Analysis and cloning of the ethylene-forming enzyme from tomato by functional expression of its mRNA in Xenopus laevis oocytes
- PMID: 2065651
- PMCID: PMC452880
- DOI: 10.1002/j.1460-2075.1991.tb07730.x
Analysis and cloning of the ethylene-forming enzyme from tomato by functional expression of its mRNA in Xenopus laevis oocytes
Abstract
The last step in biosynthesis of the plant hormone ethylene, oxidation of 1-aminocyclopropane-1-carboxylic acid (ACC), is catalysed by the elusive ethylene-forming enzyme (EFE).
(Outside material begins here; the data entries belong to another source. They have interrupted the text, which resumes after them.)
-- ==== Sys2Proof/Machine/OrderCommands.lean ====
section
/-! DEFINITION. The order commands as rows of the table (06, R125 to R132). -/

namespace Sys2Proof.Machine

/-- ORDER_ISSUE (R126). -/
def execOrderIssue (r : Route) (tag : Byte) (form : Byte) (requested : Byte) (policy : Byte)
    (s : State) : Host.Outcome State Fault Refusal :=
  .next (s.deliver r .orderIssue fun b => b.takeOrderIssue tag form requested policy)

/-- ORDER_AMEND (R127). -/
def execOrderAmend (r : Route) (tag : Byte) (requested : Byte) (s : State) : Host.Outcome State Fault Refusal :=
  .next (s.deliver r .orderAmend fun b => b.takeOrderAmend tag requested)

/-- ORDER_HOLD (R128). -/
def execOrderHold (r : Route) (tag : Byte) (s : State) : Host.Outcome State Fault Refusal :=
  .next (s.deliver r .orderHold fun b => b.orderHold tag)

/-- ORDER_RESUME (R129). -/
def execOrderResume (r : Route) (tag : Byte) (s : State) : Host.Outcome State Fault Refusal :=
  .next (s.deliver r .orderResume fun b => b.takeOrderResume tag)

/-- ORDER_CANCEL (R130). -/
def execOrderCancel (r : Route) (tag : Byte) (s : State) : Host.Outcome State Fault Refusal :=
  .next (s.deliver r .orderCancel fun b => b.takeOrderCancel tag)

/-- ORDER_QUERY (R131). -/
def execOrderQuery (r : Route) (tag : Byte) (s : State) : Host.Outcome State Fault Refusal :=
  .next (s.deliver r .orderQuery fun b => b.orderQuery tag)

/-- ORDER_RELEASE (R132). -/
def execOrderRelease (r : Route) (tag : Byte) (s : State) : Host.Outcome State Fault Refusal :=
  .next (s.deliver r .orderRelease fun b => b.orderRelease tag)

end Sys2Proof.Machine
end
EFE is induced by fungal elicitors in suspension-cultured tomato cells. We demonstrate that Xenopus laevis oocytes injected with RNA from elicitor-treated tomato cells gain the ability to convert ACC to ethylene. The enzyme expressed in the oocytes under the direction of plant RNA is indistinguishable from genuine plant EFE with regard to its saturation kinetics, its iron dependency and its stereospecificity to the diastereomeric ethyl derivatives of ACC, allocoronamic acid and coronamic acid. In tomato cells stimulated for different times with elicitor, the level of EFE correlates with the level of RNA directing EFE expression in oocytes. Hybridization and co-injection experiments demonstrate that the tomato RNA species directing EFE expression in oocytes are homologous to clone pTOM13 which has been shown to inhibit ethylene production in plants when expressed in antisense. Using a cDNA library from elicitor-stimulated tomato cells, we have isolated several homologues of pTOM13 and identified one of them, pHTOM5, as a clone of EFE on the basis of its functional expression in the Xenopus oocytes.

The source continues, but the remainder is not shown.